What you will do - Give the number of lines in the material below that include "EPort", and write nothing else.

Materials provided -
-- ==== Sys2Proof/Word.lean ====
section
/-! DEFINITION. The plain words of the model: bytes, addresses, ports, hosts, parts. -/

namespace Sys2Proof

/-- One byte of a frame, a buffer or a memory. -/
abbrev Byte := BitVec 8

/-- A 32-bit register value (R25). -/
abbrev Word := BitVec 32

/-- A MAC address; bits 47..40 are the first octet on the wire (R93). -/
abbrev Mac := BitVec 48

/-- The two hosts of the node (R49). -/
inductive HostId where
  | pcie
  | spi
  deriving DecidableEq, Repr

/-- The three parts this manual covers (R1, R6). -/
inductive Part where
  | zy9640
  | zy9630
  | zy9620
  deriving DecidableEq, Repr

/-- Part codes (R4). -/
def Part.code : Part → Nat
  | .zy9640 => 0x9640
  | .zy9630 => 0x9630
  | .zy9620 => 0x9620

/-- The two lines of the train (R30). -/
inductive Line where
  | a
  | b
  deriving DecidableEq, Repr

/-- The value of the LINE field of VER_CLASS (R105). -/
def Line.code : Line → Nat
  | .a => 1
  | .b => 2

/-- The four backbone ports (R6, R86). -/
inductive BPort where
  | laf
  | lar
  | lbf
  | lbr
  deriving DecidableEq, Repr

/-- All backbone ports in port-code order (R86). -/
def BPort.all : List BPort := [.laf, .lar, .lbf, .lbr]

/-- Index of a backbone port, 0 to 3, in the order of R259. -/
def BPort.idx : BPort → Nat
  | .laf => 0
  | .lar => 1
  | .lbf => 2
  | .lbr => 3

/-- Port codes 0x10 to 0x13 (R86). -/
def BPort.code (p : BPort) : Nat := 0x10 + p.idx

/-- The line a backbone port belongs to (R30). -/
def BPort.line : BPort → Line
  | .laf => .a
  | .lar => .a
  | .lbf => .b
  | .lbr => .b

/-- The two physical sides of a unit: the front pair LAF, LBF and the rear pair LAR, LBR. -/
inductive Side where
  | front
  | rear
  deriving DecidableEq, Repr

/-- The other side. -/
def Side.other : Side → Side
  | .front => .rear
  | .rear => .front

/-- The side a backbone port lies on. -/
def BPort.side : BPort → Side
  | .laf => .front
  | .lar => .rear
  | .lbf => .front
  | .lbr => .rear

/-- The port of a line on a side. -/
def BPort.mk' : Line → Side → BPort
  | .a, .front => .laf
  | .a, .rear => .lar
  | .b, .front => .lbf
  | .b, .rear => .lbr

/-- The port of the same line with the other role (R241). -/
def BPort.opposite : BPort → BPort
  | .laf => .lar
  | .lar => .laf
  | .lbf => .lbr
  | .lbr => .lbf

/-- The two ports of a side, line A first. -/
def Side.ports (sd : Side) : List BPort := [.mk' .a sd, .mk' .b sd]

/-- An Ethernet port of the node: a backbone port or one of CP0 to CP11 (R259). -/
inductive EPort where
  | bb (p : BPort)
  | car (n : Fin 12)
  deriving DecidableEq, Repr

/-- The code of an Ethernet port under R86. -/
def EPort.code : EPort → Nat
  | .bb p => p.code
  | .car n => n.val

/-- The number n of R259: LAF, LAR, LBF, LBR, then CP0 to CP11. -/
def EPort.num : EPort → Nat
  | .bb p => p.idx
  | .car n => 4 + n.val

/-- How the FCS of a received frame compares with the CRC-32 of the frame (R109, R110). -/
inductive Fcs where
  | good
  | marked
  | bad
  deriving DecidableEq, Repr

/-- The low 32 bits of a natural number as a register value. -/
def w32 (n : Nat) : Word := BitVec.ofNat 32 n

/-- A bit as a number. -/
def b2n (b : Bool) : Nat := if b then 1 else 0

/-- Units of 2^-16 ns in one ns (R126). -/
def unitsPerNs : Nat := 65536

end Sys2Proof
end

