-- ==== Sys2Proof/Syntax.lean ====
section
/-! DEFINITION. The commands of the block: one constructor for each row of spec/opcode_table.json, in the
table's order. A row of the command interface names an in-flight command by its tag; a row of the
register window carries the host, the register and the value; a row of the outside world carries what
the block receives or measures. -/

namespace Sys2Proof
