/-- The block right after reset: every field at its default, which is its reset value. -/
def State.reset : State := {}

end Sys2Proof.Machine
end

Expected answer - 3